We use the OAuth credential you provide to call Tailscale's List Users endpoint and read: account ID, display name, login name (email), role, status, created date, and last-seen date, for users matching your User Type and User Status settings.

Write access

By default, we have no write access to your Tailscale account. If you opt into automated deprovisioning, we gain permission to suspend a Tailscale account during offboarding. We never delete accounts, and we never use write access for anything other than suspension.


Troubleshooting and FAQs

The connection fails with an invalid credentials error

  • Likely cause: The Client ID or Client secret entered in Vanta is incorrect, or the credential was revoked in Tailscale.

  • How to confirm: In Tailscale, go to Settings > Trust credentials and confirm the credential still exists and is active.

  • Fix: Generate a new trust credential in Tailscale following Step 1 above, and re-enter the Client ID and secret in Vanta.

The connection fails with an invalid scope error

  • Likely cause: For a read-only connection, the trust credential wasn't created with exactly the Users: Read scope — either that scope is missing, or additional scopes were granted. (If you've opted into automated deprovisioning, Vanta expects Users: Read and Write together).

  • How to confirm: In Tailscale, check the scopes assigned to the credential you're using.

  • Fix: In Tailscale, open the credential under Settings > Trust credentials and edit its scopes to grant only Users: Read (or Read and Write, if you're using automated deprovisioning). Scopes can be edited on an existing credential, so you don't need to create a new one, then re-test the connection in Vanta.

Deprovisioning shows a "scopes not granted" error

  • Likely cause: Automated deprovisioning is turned on in Vanta, but the Tailscale credential doesn't have the Users: Write scope granted, or the opt-in hasn't been re-confirmed since the scope was added.

  • How to confirm: In Tailscale, open the credential under Settings > Trust credentials and confirm Write is enabled on the Users scope.

  • Fix: Enable Write on the Users scope, save, then go to Vanta's Tailscale integration settings and re-test the credential so Vanta can confirm the new scope.
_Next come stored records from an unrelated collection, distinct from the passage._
/-- The account of one pennant of the layers `ls`, from the counts before any is cleared. -/
def pennantAccount (ls : List (Nat × Nat)) (old : State) (s : State) (p : Nat) : State :=
  let c := busyOf p old
  let ms := ((ls.filter fun x => x.1 = p).map fun x => layerMedian2 ls x.2 old).filter fun m => 0 < m
  let above := decide (0 < c) && ms.any fun m => decide (getF (Reg.Sch.lagRatio.at schBase) old * m < 32 * c)
  let s := lagUpdate p above (setF (pntF Reg.Pnt.busySlots p) c s)
  match ms with
  | m :: _ =>
    if c = 0 then s
    else
      let b := stallBin c m
      lifeAdd (0x700 + 8 * b) 8 1 (addF ((pntF Reg.Pnt.stallH p).at (4 * b)) 1 s)
  | [] => s

/-- PNT_BUSY, LAGGING and the stall histograms of the step that has ended. -/
def stepAccounts (s : State) : State :=
  let ls := pennantLayers s
  let t := (ls.map fun x => x.1).eraseDups.foldl (pennantAccount ls s) s
  { t with arrs := SMap.mapV dfltArr (fun (r : ArrRec) => { r with stepSlots := 0, pause := 0 }) t.arrs }

/-- A restart of the norm watch: the running values are cleared, and the warm-up begins (R141). -/
def restartWatches (s : State) : State :=
  ((s.pnts.filter fun e => e.2.restart).map fun e => e.1).foldl (fun s p =>
    setF (pntF Reg.Pnt.wsWarm p) 1 (setF (pntF Reg.Pnt.watchL2 p) 0 (setF (pntF Reg.Pnt.watchLinf p) 0
      (updPnt p (fun r => { r with restart := false, warmSeen := 0 }) s)))) s

/-! ### The boundary -/

/-- The boundary of the step comes: it is in flight and not started, and every earlier step of its instance has started
(R182). -/
def boundaryDue (n : Nat) (s : State) : Bool :=
  (match stepOf n s with | some r => !r.started | none => false) &&
    s.sched.steps.all fun r => r.started || decide (n ≤ r.plan.step) || decide ((n < lostBase) ≠ (r.plan.step < lostBase))

/-- What every boundary does besides commits. -/
def boundaryWork (s : State) : State :=
  let s := moveArrays (switchBlocks (applyLend s))
  let s := restartWatches (stepAccounts s)
  touchUpStart (relieveTiers (settleSeqs (clearReleased (sweepBlocks s))))

/-- STEP_BOUNDARY. -/
def stepBoundary (n : Nat) (s : State) : State :=
  if ¬ boundaryDue n s then s
  else
    let own := decide (n < lostBase)
    let planned := match stepOf n s with | some r => r.plan.recipes | none => []
    let s := if own then recipePolicy n planned s else s
    let s := boundaryWork (applyCommits (if own then some n else none) s)
    let s := updStep n (fun r => { r with started := true }) s
    if own then { s with sched := { s.sched with boundary := some n } } else s

def execStepBoundary (n : Nat) (s : State) : Host.Outcome State Fault Refusal := .next (stepBoundary n s)

/-- COMMIT_IDLE_APPLY: within 2 µs on a part that has no step in flight and none planned (R182, R276). -/
def commitIdle (s : State) : State := if s.sched.steps.isEmpty then boundaryWork (applyCommits none s) else s

def execCommitIdleApply (s : State) : Host.Outcome State Fault Refusal := .next (commitIdle s)

/-! ### A plan reaches an idle part (R276) -/

/-- A commit with AT that names the step of a plan, or an earlier one, applies when the plan arrives at an idle part. -/
def atPlan (before : State) (s : State) : State :=
  if before.sched.steps.isEmpty then
    match s.sched.steps with
    | r :: _ => if r.plan.step < lostBase then applyHosts (some r.plan.step) s.cfg.commits s else s
    | [] => s
  else s

/-- STEP_COMPOSE. -/
def execStepCompose (c : Composition) (s : State) : Host.Outcome State Fault Refusal :=
  if 3 < c.wave then .fault .noSuchUnit else .next (atPlan s (stepCompose c s))

/-- STEP_PLAN. -/
def execStepPlan (src : BitVec 10) (p : Plan) (s : State) : Host.Outcome State Fault Refusal :=
  .next (atPlan s (stepPlan src.toNat p (hear src.toNat s)))

end Sys2Proof.Machine
end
The connection fails with an invalid organization name / tailnet not found error

  • Likely cause: The value entered in Organization Name doesn't match an existing tailnet.
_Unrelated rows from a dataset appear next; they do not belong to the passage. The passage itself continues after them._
/-- Where the part may compose and the reduced composition is admissible and fits the budget, no offered chunk holds a bad
token, every epoch is installed, the plan's flag words lie in the partition and its loads name empty banks, STEP_COMPOSE
puts a step of the next number in flight: its entries are the composed sequences with their depths and chunks, each of
which is marked as in it, and no other sequence changes. (R177, R180, R181, R184, R190, R191, R305) -/
def Obligations.StepComposition : Prop :=
  ∀ (s : State) (c : Composition), mayCompose c.lost c.wave s = true →
    let s1 := setF (Reg.Sch.ratioCur.at schBase) (shareNext (leastAllowance c.costs s) s) s
    let chunk := min (getF (Reg.Sch.chunk.at schBase) s) (getF (Reg.Sch.limMaxPos.at schBase) s)
    let x0 : Shape := ⟨c.gens.map (fun g => (g, min g.drawn (nextDepth (seqOf g.seq.toNat s1) s1))),
      c.pres.map (fun p => (p, chunkLen chunk p s1))⟩
    let x := reduce c.costs s1 (32 + c.gens.length + c.pres.length) x0
    let n := if c.lost then s.lnk.lostNext else s.sched.nextStep
    let qs := x.gens.map (fun g => g.1.seq) ++ x.pres.map (fun p => p.1.seq)
    screenPrompts chunk c.pres s1 = (c.pres, s1) →
    admissible c x (shareNext (leastAllowance c.costs s) s) s1 = true → fits c.costs x s1 = true → stepOf n s = none →
    (∀ q ∈ qs, installedHere (seqOf q.toNat s).epoch s = true) → (∀ f ∈ c.flags, isFlagWord f.1 s = true) →
    (c.loads.map fun l => (l.tile, l.bank)).Nodup →
    (∀ l ∈ c.loads, (SMap.get dfltBank s.banks (l.tile.toNat * 2 + (if l.bank then 1 else 0))).state = .empty) →
    ∃ t, exec (.stepCompose c) s = .next t ∧
      (∃ r, stepOf n t = some r ∧ r.composedAt = now s ∧ r.accepted = none ∧ r.plan.wave = c.wave ∧
        (r.plan.entries.map fun e => (e.seq, e.gen, e.k, e.chunk)) =
          x.gens.map (fun g => (g.1.seq, true, g.2, 0)) ++ x.pres.map (fun p => (p.1.seq, false, 0, p.2))) ∧
      (t.sched.steps.map fun r => r.plan.step) = (s.sched.steps.map fun r => r.plan.step) ++ [n] ∧
      (if c.lost then t.lnk.lostNext = n + 1 ∧ t.sched.nextStep = s.sched.nextStep
        else t.sched.nextStep = n + 1 ∧ t.lnk.lostNext = s.lnk.lostNext) ∧
      (∀ q ∈ qs, seqOf q.toNat t = { seqOf q.toNat s with inStep := some n, stepped := n, undo := none }) ∧
      (∀ p, p ∉ qs.map BitVec.toNat → seqOf p t = seqOf p s) ∧
      (∀ k, (∀ f ∈ c.flags, k < f.1 ∨ f.1 + 8 ≤ k) → sramByte k t = sramByte k s ∨ sramByte k t = 0) ∧
      sameFields ([Reg.Sch.ratioCur.at schBase, Reg.Sch.budgetCut.at schBase] ++ reportFields) s t ∧
      t.wgt = { s.wgt with live := t.wgt.live } ∧ t.lnk = { s.lnk with ports := t.lnk.ports, lostNext := t.lnk.lostNext } ∧
      t.host.openCmds = s.host.openCmds ∧ t.arrs = s.arrs ∧ t.pnts = s.pnts ∧ t.vecs = s.vecs ∧ t.mnt = s.mnt ∧ t.mtr = s.mtr ∧
      t.sec = s.sec ∧ t.ens = s.ens ∧ t.cfg = s.cfg

/-- A part that does not compose the step and does not have it in flight takes a STEP_PLAN: the step is in flight with that
plan, not started, and the part remembers where plans come from. No sequence record, array or pennant changes; of SRAM
only the plan's flag words and the lines of blocks that its formats free. (R181, R224, R257, R348, Table 7-4) -/
def Obligations.StepPlans : Prop :=
  ∀ (s : State) (src : BitVec 10) (p : Plan), headFor p.step s = false → stepOf p.step s = none →
    ∃ t, exec (.stepPlan src p) s = .next t ∧
      (∃ r, stepOf p.step t = some r ∧ r.plan = p ∧ r.composedAt = now s ∧ r.started = false ∧ r.accepted = none) ∧
      (t.sched.steps.map fun r => r.plan) = (s.sched.steps.map fun r => r.plan) ++ [p] ∧ t.sched.seqs = s.sched.seqs ∧
      (if lostBase ≤ p.step then t.lnk.lostHeadPod = some src.toNat else t.sched.headPod = some src.toNat) ∧
      (∀ k, (∀ f ∈ p.flags, k < f.1 ∨ f.1 + 8 ≤ k) → sramByte k t = sramByte k s ∨ sramByte k t = 0) ∧
      sameFields ((p.loads.flatMap fun l => [Reg.Bnt.refuseCnt.at (bntBase l.tile.toNat), Reg.Bnt.refused.at (bntBase l.tile.toNat)]) ++
        [Reg.Flg.addrCnt.at flgBase] ++ reportFields) s t ∧
      t.arrs = s.arrs ∧ t.pnts = s.pnts ∧ t.vecs = s.vecs ∧ t.mnt = s.mnt ∧ t.mtr = s.mtr ∧ t.sec = s.sec ∧ t.ens = s.ens ∧
      t.cfg = s.cfg ∧ t.host.openCmds = s.host.openCmds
  • How to confirm: Check your tailnet identifier in Tailscale under Settings > General.

  • Fix: Update the Organization Name field in Vanta to match, or leave it as the default - if you only manage one tailnet. Note: if this error occurs during a background sync on an already-connected integration (for example, if the tailnet is renamed or deleted after initial setup), Vanta automatically unlinks the credential and you'll need to reconnect. During initial setup, this error is returned as a validation message instead.

Some Tailscale users aren't showing up in Vanta

  • Likely cause: Their account status doesn't match your User Status setting (Active only, by default), or they're a Shared/external user while User Type is set to Member.

  • How to confirm: Check the user's status and type in the Tailscale admin console, and compare against your Vanta integration's User Status and User Type settings.

  • Fix: Add the relevant status to User Status (for example, add Idle to cover recently offboarded accounts), or change User Type to Shared or All to include external users.